Equally, you might have a simple view that you want to be able to apply an iterator to if you want to display multiple records. Again, this mainly affects dynamic, default views – anything that is customized for a particular page (such as the layout of a product in a nice category list) will probably be optimized for 1 or n record display. Again, a field name list could drive which fields were shown to a particular user allowing for credible reuse of the views between single record cases (with most of the fields being displayed) and multiple record cases (where only a handful of fields might be displayed for each record).

It seems to me that it might be nice if the model returned data in a consistent manner so you didn't need to have to worry about whether the number of records was 1 or 0..n. At first I was tempted to get my DAO's to return queries just like my Gateways. Then I decided to use objects for DAO's which tempts me to use objects for my bulk objects as well.

This is pretty common in the java world, but instantiating a collection of objects can be performance limiting (this isn't premature optimization - this can make any application CRAWL) and it is an awful lot of work just to display a table of standard, non-editable data. Object pooling/recycling is one possible solution, but I think I’m just going to throw an iterator into my business objects so they can relate to 1..n records.

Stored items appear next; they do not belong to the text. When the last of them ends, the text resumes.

-- ==== Sys2Proof/Syntax.lean ====
section
/-! DEFINITION. The commands of the node: one constructor of `Instr` per row of spec/opcode_table.json, in the table's order.
The table gives a row no bits, so a command is an operation with its operands. An operand holds what the spec leaves to the
world outside the digital core and what the core cannot compute from its own state: who asks, the address and the data of an
access, the content of an arriving frame, a measured quantity, the time left to an instant, the outcome of a signature check. -/

namespace Sys2Proof

/-! ### Who asks -/

/-- The initiators of register accesses that hold a 64-bit latch of their own (R91). -/
inductive Initiator where
  | host | maint | odServer
  deriving DecidableEq, Repr

/-- The session an object-dictionary request or an update step belongs to, by its path (R479, R521, R526): mailboxes 0 to 3 of the host, 4
to 7 of the remote service, and the others told apart by `conn`, `src` and `press`. `register` is the register path of updates. -/
inductive Path where
  | hostMailbox (m : Fin 4)
  | remoteMailbox (m : Fin 4)
  | maint (conn : Nat)
  | trdp (src : Ip)
  | sdo (press : Fin 16)
  | type15 (press : Fin 16) (conn : Nat)
  | register
  deriving DecidableEq, Repr

/-! ### Frames and telegrams -/

/-- A tag with TPID 0x8100 (R151). -/
structure VlanTag where
  vid : BitVec 12
  pcp : BitVec 3
  dei : Bool
  deriving DecidableEq, Repr, Inhabited

/-- The IPv4 header fields, and the ports and checksum behind it, that the node looks at (R159, R241). -/
structure Ipv4 where
  src : Ip
  dst : Ip
  proto : Byte
  ttl : Byte
  ihl : BitVec 4
  checksumOk : Bool
  fragOfs : BitVec 13
  srcPort : BitVec 16
  dstPort : BitVec 16
  l4sum : BitVec 16
  deriving DecidableEq, Repr, Inhabited

/-- A PTP message as the transparent clock sees it (R361 to R363). `ip` is the IPv4 header that carries it; none for Layer 2. `sdoId` is
majorSdoId; `rateRatio` is the cumulative rate ratio that a Sync of IEEE 802.1AS carries, as a two's complement offset in units of 2⁻⁴¹. -/
structure PtpMsg where
  version : BitVec 4
  sdoId : BitVec 4
  msgType : BitVec 4
  domain : Byte
  ip : Option Ipv4
  correction : DWord
  rateRatio : Word
  deriving DecidableEq, Repr, Inhabited

/-- What follows the MAC addresses and the tag of a frame. -/
inductive FrameBody where
  | ipv4 (h : Ipv4)
  | ptp (m : PtpMsg)
  | other
  deriving DecidableEq, Repr, Inhabited

/-- An Ethernet frame. `len` counts its bytes from the destination address to the FCS, tag included (R149, R182); `data` holds
the bytes that the other fields do not spell. -/
structure Frame where
  dst : Mac
  src : Mac
  tag : Option VlanTag
  etype : BitVec 16
  len : Nat
  body : FrameBody
  data : List Byte
  deriving DecidableEq, Repr, Inhabited

/-- What the receiving port found wrong with a frame (R183). -/
structure RxFlags where
  truncated : Bool
  symbolErr : Bool
  fcsErr : Bool
  deriving DecidableEq, Repr

/-- The TRDP message types (R240); `unknown` stands for any other value, `pe` for the one the engine discards. -/
inductive TrdpType where
  | pd | pr | pp | pe | mn | mr | mp | mq | mc | me | unknown
  deriving DecidableEq, Repr

/-- A TRDP telegram with its addressing (R240, R251, R258, R261). `headerOk` says that the UDP checksum (or its absence) and
the header FCS are good; `frameLongEnough` that the frame holds `dsLen` bytes of dataset. -/
structure Telegram where
  msgType : TrdpType
  version : Byte
  headerOk : Bool
  frameLongEnough : Bool
  src : Ip
  dst : Ip
  comId : Word
  seq : Word
  etbTopo : Word
  opTopo : Word
  dsLen : Nat
  data : List Byte
  replyComId : Word
  replyIp : Ip
  sessionId : BitVec 128
  deriving DecidableEq, Repr

/-- One consist as a TTDP connectivity table reports it (R214, R218). -/
structure ConsistInfo where
  mac : Mac
  orient : Bool
  lineA : Bool
  lineB : Bool
  deriving DecidableEq, Repr

/-- A TTDP frame (R214 to R216). -/
inductive TtdpMsg where
  /-- HELLO of the neighbour on that line; `info` when it carries orientation and line presence too (R224). -/
  | hello (mac : Mac) (info : Option ConsistInfo) (formatOk : Bool)
  /-- TOPOLOGY: the sender, its connectivity table in train order, and the counter it reports (0 when it has none). -/
  | topology (mac : Mac) (table : List ConsistInfo) (counter : Word) (formatOk : Bool)
  deriving DecidableEq, Repr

[edit] I guess I need to make it clearer that I'm not talking about creating a collection of objects with an iterator but creating a single object (so there is only the instantiation cost for 1 object per request) which will act as a flyweight, providing access to a query recordset using getters to support calculated values. The only instantiation cost will be a single object per request which doesn't seem unreasonable to me. [/edit]

This should also provide some additional benefits. Often there is not a 1..1 mapping between fields in the database and the attributes of the object. The classic example is that you might store a users date of birth but provide access to an Age property. How do you display the age of 20 users in a query returning from a Gateway? You’d have to write duplicate code to that in your getter that you already have in your business object. This doesn’t seem an elegant approach.

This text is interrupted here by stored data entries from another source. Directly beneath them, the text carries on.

/-! ### Block 0x3 (file 07 R207 to R210) -/
abbrev F.LINK_SUMMARY_UP : Field := ⟨0x300000, 0, 16, 4⟩
abbrev F.BYPASS_CTRL_SETTLE_SEL : Field := ⟨0x300004, 4, 2, 4⟩
abbrev F.BYPASS_CTRL_WARM_HOLD : Field := ⟨0x300004, 2, 1, 4⟩
abbrev F.BYPASS_CTRL_INSERT_B : Field := ⟨0x300004, 1, 1, 4⟩
abbrev F.BYPASS_CTRL_INSERT_A : Field := ⟨0x300004, 0, 1, 4⟩
abbrev F.BYPASS_STATUS_CAUSE_B : Field := ⟨0x300008, 8, 4, 4⟩
abbrev F.BYPASS_STATUS_CAUSE_A : Field := ⟨0x300008, 4, 4, 4⟩
abbrev F.BYPASS_STATUS_SETTLE_B : Field := ⟨0x300008, 3, 1, 4⟩
abbrev F.BYPASS_STATUS_SETTLE_A : Field := ⟨0x300008, 2, 1, 4⟩
abbrev F.BYPASS_STATUS_DRV_B : Field := ⟨0x300008, 1, 1, 4⟩
abbrev F.BYPASS_STATUS_DRV_A : Field := ⟨0x300008, 0, 1, 4⟩
abbrev F.SNAP_CMD_GO : Field := ⟨0x30000C, 31, 1, 4⟩
abbrev F.SNAP_CMD_IRQ : Field := ⟨0x30000C, 9, 1, 4⟩
abbrev F.SNAP_CMD_ALL : Field := ⟨0x30000C, 8, 1, 4⟩
abbrev F.SNAP_CMD_PORT : Field := ⟨0x30000C, 0, 5, 4⟩
abbrev F.SNAP_STATUS_SEQ : Field := ⟨0x300010, 16, 16, 4⟩
abbrev F.SNAP_STATUS_BUSY : Field := ⟨0x300010, 15, 1, 4⟩
abbrev F.SNAP_STATUS_LAST_ALL : Field := ⟨0x300010, 8, 1, 4⟩
abbrev F.SNAP_STATUS_LAST_PORT : Field := ⟨0x300010, 0, 5, 4⟩
abbrev F.WAKE_EMIT_ACTIVE : Field := ⟨0x300014, 4, 4, 4⟩
abbrev F.WAKE_EMIT_EMIT : Field := ⟨0x300014, 0, 4, 4⟩
abbrev CNT_WAKE_REFUSED : Nat := 0x300040
abbrev F.PORT_MODE_ROLE : Field := ⟨0x300100, 9, 2, 32⟩
abbrev F.PORT_MODE_AN_EN : Field := ⟨0x300100, 8, 1, 32⟩
abbrev F.PORT_MODE_MODE : Field := ⟨0x300100, 0, 4, 32⟩
abbrev F.MAX_FRAME : Field := ⟨0x300104, 0, 14, 32⟩
abbrev F.LINK_CFG_DN_SEL : Field := ⟨0x300108, 4, 3, 32⟩
abbrev F.LINK_CFG_UP_SEL : Field := ⟨0x300108, 0, 3, 32⟩
abbrev F.LINK_STATUS_SETTLE : Field := ⟨0x30010C, 13, 1, 32⟩
abbrev F.LINK_STATUS_REMOTE_RX_OK : Field := ⟨0x30010C, 12, 1, 32⟩
abbrev F.LINK_STATUS_LOCAL_RX_OK : Field := ⟨0x30010C, 11, 1, 32⟩
abbrev F.LINK_STATUS_SQI : Field := ⟨0x30010C, 8, 3, 32⟩
abbrev F.LINK_STATUS_AN_DONE : Field := ⟨0x30010C, 7, 1, 32⟩
abbrev F.LINK_STATUS_HALF : Field := ⟨0x30010C, 6, 1, 32⟩
abbrev F.LINK_STATUS_MDIX : Field := ⟨0x30010C, 5, 1, 32⟩
abbrev F.LINK_STATUS_MASTER : Field := ⟨0x30010C, 4, 1, 32⟩
abbrev F.LINK_STATUS_SPEED : Field := ⟨0x30010C, 1, 3, 32⟩
abbrev F.LINK_STATUS_UP : Field := ⟨0x30010C, 0, 1, 32⟩
abbrev CNT_RX_FRAMES (i : Nat) : Nat := 0x302000 + 64 * i
abbrev CNT_RX_OCTETS (i : Nat) : Nat := 0x302004 + 64 * i
abbrev CNT_RX_MCAST (i : Nat) : Nat := 0x302008 + 64 * i
abbrev CNT_RUNT (i : Nat) : Nat := 0x30200C + 64 * i
abbrev CNT_OVERSIZE (i : Nat) : Nat := 0x302010 + 64 * i
abbrev CNT_FCS_ERR (i : Nat) : Nat := 0x302014 + 64 * i
abbrev CNT_SYMBOL_ERR (i : Nat) : Nat := 0x302018 + 64 * i
abbrev CNT_MAC_CTRL (i : Nat) : Nat := 0x30201C + 64 * i
abbrev CNT_RX_TRUNC (i : Nat) : Nat := 0x302020 + 64 * i
abbrev CNT_TX_FRAMES (i : Nat) : Nat := 0x302024 + 64 * i
abbrev CNT_TX_OCTETS (i : Nat) : Nat := 0x302028 + 64 * i
abbrev CNT_COLL (i : Nat) : Nat := 0x30202C + 64 * i
abbrev CNT_LATE_COLL (i : Nat) : Nat := 0x302030 + 64 * i
abbrev CNT_EXCESS_COLL (i : Nat) : Nat := 0x302034 + 64 * i
abbrev CNT_LINK_DOWN (i : Nat) : Nat := 0x302038 + 64 * i
abbrev CNT_LINK_GLITCH (i : Nat) : Nat := 0x30203C + 64 * i
abbrev F.SNAP_BANK : Field := ⟨0x303000, 0, 32, 4⟩

/-! ### Block 0x4 (file 08 R236 to R238) -/
abbrev F.INA_STATUS_CONSISTS : Field := ⟨0x400000, 26, 6, 4⟩
abbrev F.INA_STATUS_OWN_NO : Field := ⟨0x400000, 20, 6, 4⟩
abbrev F.INA_STATUS_ORIENT : Field := ⟨0x400000, 19, 1, 4⟩
abbrev F.INA_STATUS_STATE : Field := ⟨0x400000, 12, 4, 4⟩
abbrev F.INA_STATUS_SPEC_KIND : Field := ⟨0x400000, 8, 4, 4⟩
abbrev F.INA_STATUS_D2_B : Field := ⟨0x400000, 7, 1, 4⟩
abbrev F.INA_STATUS_D2_A : Field := ⟨0x400000, 6, 1, 4⟩
abbrev F.INA_STATUS_D1_B : Field := ⟨0x400000, 5, 1, 4⟩
abbrev F.INA_STATUS_D1_A : Field := ⟨0x400000, 4, 1, 4⟩
abbrev F.ETB_TOPO_CNT : Field := ⟨0x400004, 0, 32, 4⟩
abbrev F.SPEC_TOPO_CNT : Field := ⟨0x400008, 0, 32, 4⟩
abbrev F.INAUG_CNT : Field := ⟨0x40000C, 0, 32, 4⟩
abbrev F.INA_CFG_VARIANT_COUNT : Field := ⟨0x400010, 16, 6, 4⟩
abbrev F.INA_CFG_HELLO_SEL : Field := ⟨0x400010, 8, 2, 4⟩
abbrev F.NET_BASE_BASE : Field := ⟨0x400014, 0, 32, 4⟩
abbrev F.ADDR_FMT_SUBNET_SHIFT : Field := ⟨0x400018, 0, 5, 4⟩
abbrev F.VARIANT_AVAIL : Field := ⟨0x40001C, 0, 6, 4⟩
abbrev CNT_LEES_DISCARD : Nat := 0x400100
abbrev CNT_LEES_FULL : Nat := 0x400104
abbrev CNT_LEES_AGED : Nat := 0x400108
abbrev CNT_TOPO_AMBIG : Nat := 0x40010C
abbrev CNT_RECOMPUTE : Nat := 0x400110
abbrev CNT_RECOMPUTE_DROP : Nat := 0x400114
abbrev CNT_INAUG : Nat := 0x400118
abbrev CNT_TTDP_ERR : Nat := 0x40011C
abbrev F.CON_ETBN_MAC_LO : Field := ⟨0x410000, 0, 32, 16⟩
abbrev F.CON_VALID : Field := ⟨0x410004, 31, 1, 16⟩
abbrev F.CON_ORIENT : Field := ⟨0x410004, 30, 1, 16⟩
abbrev F.CON_LINES : Field := ⟨0x410004, 16, 2, 16⟩
abbrev F.CON_ETBN_MAC_HI : Field := ⟨0x410004, 0, 16, 16⟩
abbrev F.CON_PREFIX : Field := ⟨0x410008, 0, 32, 16⟩
abbrev F.CON_DEVICES : Field := ⟨0x41000C, 0, 13, 16⟩
abbrev F.DEVE_TRAIN_IP : Field := ⟨0x420000, 0, 32, 16⟩
abbrev F.DEVE_LOCAL_IP : Field := ⟨0x420004, 0, 32, 16⟩
abbrev F.DEVE_MAC_LO : Field := ⟨0x420008, 0, 32, 16⟩
abbrev F.DEVE_VALID : Field := ⟨0x42000C, 31, 1, 16⟩
abbrev F.DEVE_OWN : Field := ⟨0x42000C, 30, 1, 16⟩
abbrev F.DEVE_CONSIST : Field := ⟨0x42000C, 24, 6, 16⟩
abbrev F.DEVE_MAC_HI : Field := ⟨0x42000C, 0, 16, 16⟩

So, I’m going to play with using a business object with an iterator so the same class can handle access and mutation of 1..n records. Conceptually I am not sure that the idea of an object being a collection of objects is "right", but it seems to me to offer some engineering benefits, so I’m going to give it a try and see if I crash and burn (add me to your feeds list to find out!).

Comments
I Should say that the other solution to the Age of 20 users is to put it into your DB encapsulated in a stored procedure. That was one of the solutions I considered. For a shop that is tied into a single DB and has a great SQL person that is definitely an option, but I'm going to keep my business rules out of the DB except when I really need them to be there for performance purposes.

Best Wishes,
Peter
# Posted By Peter Bell | 7/11/06 10:40 AM
This is exactly what has bothered me about the DAO/Gateway dichotomy that has been espoused by the CF OO-crowd. The problems are exactly as you described.

In Java, you almost always return a collection of objects - it will scale well, even into 1000s of objects. You would drop down to the raw recordset set if performance became a real issue. All the Java ORM wrappers always return objects, for example.

I've taken the opposite approach - everything returns a query. This allows us to scale up to display 100s of records of a time and use the same data type on search results as on 'details' pages.

For methods like 'age' we have a Utils-type CFC to which we can pass date of birth and get back an age.

Glad I'm not the only one, anyway....
# Posted By Tony Blake | 7/11/06 12:27 PM
Hi Tony,

Thanks for the comment! Initially I was going to return everything as a query, but as I'm leaning OO I figured I should try it the OO way!

The truth is that for small team development, I'm not sure that it matters much whether you have a set of functions and structs or clean OO classes encapsulating data and the methods that operate on the data. The only real benefit of OO that I see (without a compiler) is that it FORCES you to write more loosely coupled code as if your attributes are private, it is impossible to modify them all over the place. There isn't really any magic that couldn't be done in a pure procedural language - its just less likely you'd DO it in a procedural language.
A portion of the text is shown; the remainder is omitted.